(Records contained in a dataset)
/-- The MDMX compares set one condition code per lane at once. 46_mdmx_lane_ops.md R430-R432. -/
def Obligations.MdmxCompares : Prop :=
  (∀ p ∈ obCompareTable, ∀ (vs : FprNo) (o : ObOperand) (s : State), s.cu1 = true → s.fr = true →
      ∃ f, exec (p.1 vs o) s = .next { s with fcsr := f, pc := s.pc + 4#64 } ∧
        (∀ k : Fin 8, f.getLsbD (codeBit k.val) = p.2 (laneOb (s.fgrAt vs) k) (o.lane s k)) ∧
        ∀ b : Nat, (∀ k : Fin 8, b ≠ codeBit k.val) → f.getLsbD b = s.fcsr.getLsbD b) ∧
    (∀ p ∈ qhCompareTable, ∀ (vs : FprNo) (o : QhOperand) (s : State), s.cu1 = true → s.fr = true →
      ∃ f, exec (p.1 vs o) s = .next { s with fcsr := f, pc := s.pc + 4#64 } ∧
        (∀ k : Fin 4, f.getLsbD (codeBit k.val) = p.2 (laneQh (s.fgrAt vs) k) (o.lane s k)) ∧
        ∀ b : Nat, (∀ k : Fin 4, b ≠ codeBit k.val) → f.getLsbD b = s.fcsr.getLsbD b)

/-- The picks select lanes by condition code; the shuffles permute lanes by their tables. 46_mdmx_lane_ops.md
R433-R443. -/
def Obligations.MdmxPicksAndShuffles : Prop :=
  (∀ p ∈ obPickTable, ∀ (vd vs : FprNo) (o : ObOperand) (s : State), s.cu1 = true → s.fr = true →
      ∃ v, exec (p.1 vd vs o) s = .next (s.vectorWritten vd v) ∧ ∀ k : Fin 8,
        laneOb v k = if s.fcsr.getLsbD (codeBit k.val) = p.2 then laneOb (s.fgrAt vs) k else o.lane s k) ∧
    (∀ p ∈ qhPickTable, ∀ (vd vs : FprNo) (o : QhOperand) (s : State), s.cu1 = true → s.fr = true →
      ∃ v, exec (p.1 vd vs o) s = .next (s.vectorWritten vd v) ∧ ∀ k : Fin 4,
        laneQh v k = if s.fcsr.getLsbD (codeBit k.val) = p.2 then laneQh (s.fgrAt vs) k else o.lane s k) ∧
    (∀ p ∈ obShuffleTable, ∀ (vd vs vt : FprNo) (s : State), s.cu1 = true → s.fr = true →
      ∃ v, exec (p.1 vd vs vt) s = .next (s.vectorWritten vd v) ∧ ∀ k : Fin 8,
        (p.2 (laneOb (s.fgrAt vs)) (laneOb (s.fgrAt vt)))[k.val]? = some (laneOb v k)) ∧
    (∀ p ∈ qhShuffleTable, ∀ (vd vs vt : FprNo) (s : State), s.cu1 = true → s.fr = true →
      ∃ v, exec (p.1 vd vs vt) s = .next (s.vectorWritten vd v) ∧ ∀ k : Fin 4,
        (p.2 (laneQh (s.fgrAt vs)) (laneQh (s.fgrAt vt)))[k.val]? = some (laneQh v k))

/-- The accumulator instructions compute, write and read every lane as the spec says. 47_mdmx_accumulator.md
R450-R464. -/
def Obligations.MdmxAccumulators : Prop :=
  ∀ (s : State), s.cu1 = true → s.fr = true →
    let writesOb := fun (i : Instr) (f : Fin 8 → BitVec 24) => ∃ r : Vector (BitVec 24) 8,
      exec i s = .next { s with accOb := r, pc := s.pc + 4#64 } ∧ ∀ k, r.get k = f k
    let writesQh := fun (i : Instr) (f : Fin 4 → BitVec 48) => ∃ r : Vector (BitVec 48) 4,
      exec i s = .next { s with accQh := r, pc := s.pc + 4#64 } ∧ ∀ k, r.get k = f k
    let readsOb := fun (i : Instr) (vd : FprNo) (lo : Nat) => ∃ v, exec i s = .next (s.vectorWritten vd v) ∧
      ∀ k : Fin 8, (laneOb v k).toNat = (s.accOb.get k).toNat / 2 ^ lo % 2 ^ 8
    let readsQh := fun (i : Instr) (vd : FprNo) (lo : Nat) => ∃ v, exec i s = .next (s.vectorWritten vd v) ∧
      ∀ k : Fin 4, (laneQh v k).toNat = (s.accQh.get k).toNat / 2 ^ lo % 2 ^ 16
    (∀ p ∈ obAccTable, ∀ (vs : FprNo) (o : ObOperand), writesOb (p.1 vs o) fun k =>
      p.2 (s.accOb.get k) ((laneOb (s.fgrAt vs) k).setWidth 24) ((o.lane s k).setWidth 24)) ∧
    (∀ p ∈ qhAccTable, ∀ (vs : FprNo) (o : QhOperand), writesQh (p.1 vs o) fun k =>
      p.2 (s.accQh.get k) ((laneQh (s.fgrAt vs) k).signExtend 48) ((o.lane s k).signExtend 48)) ∧
    ∀ vd vs vt : FprNo,
      writesOb (.waclOb vs vt) (fun k => BitVec.ofInt 24
        ((laneOb (s.fgrAt vs) k).toInt * 256 + (laneOb (s.fgrAt vt) k).toNat)) ∧
      writesQh (.waclQh vs vt) (fun k => BitVec.ofInt 48
        ((laneQh (s.fgrAt vs) k).toInt * 65536 + (laneQh (s.fgrAt vt) k).toNat)) ∧
      writesOb (.wachOb vs) (fun k => BitVec.ofNat 24
        ((laneOb (s.fgrAt vs) k).toNat * 2 ^ 16 + (s.accOb.get k).toNat % 2 ^ 16)) ∧
      writesQh (.wachQh vs) (fun k => BitVec.ofNat 48
        ((laneQh (s.fgrAt vs) k).toNat * 2 ^ 32 + (s.accQh.get k).toNat % 2 ^ 32)) ∧
      readsOb (.raclOb vd) vd 0 ∧ readsOb (.racmOb vd) vd 8 ∧ readsOb (.rachOb vd) vd 16 ∧
      readsQh (.raclQh vd) vd 0 ∧ readsQh (.racmQh vd) vd 16 ∧ readsQh (.rachQh vd) vd 32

*What needs to be done:*
Report each line in the preceding entries that holds the string "condition".

*Your response:*
/-- The MDMX compares set one condition code per lane at once. 46_mdmx_lane_ops.md R430-R432. -/
/-- The picks select lanes by condition code; the shuffles permute lanes by their tables. 46_mdmx_lane_ops.md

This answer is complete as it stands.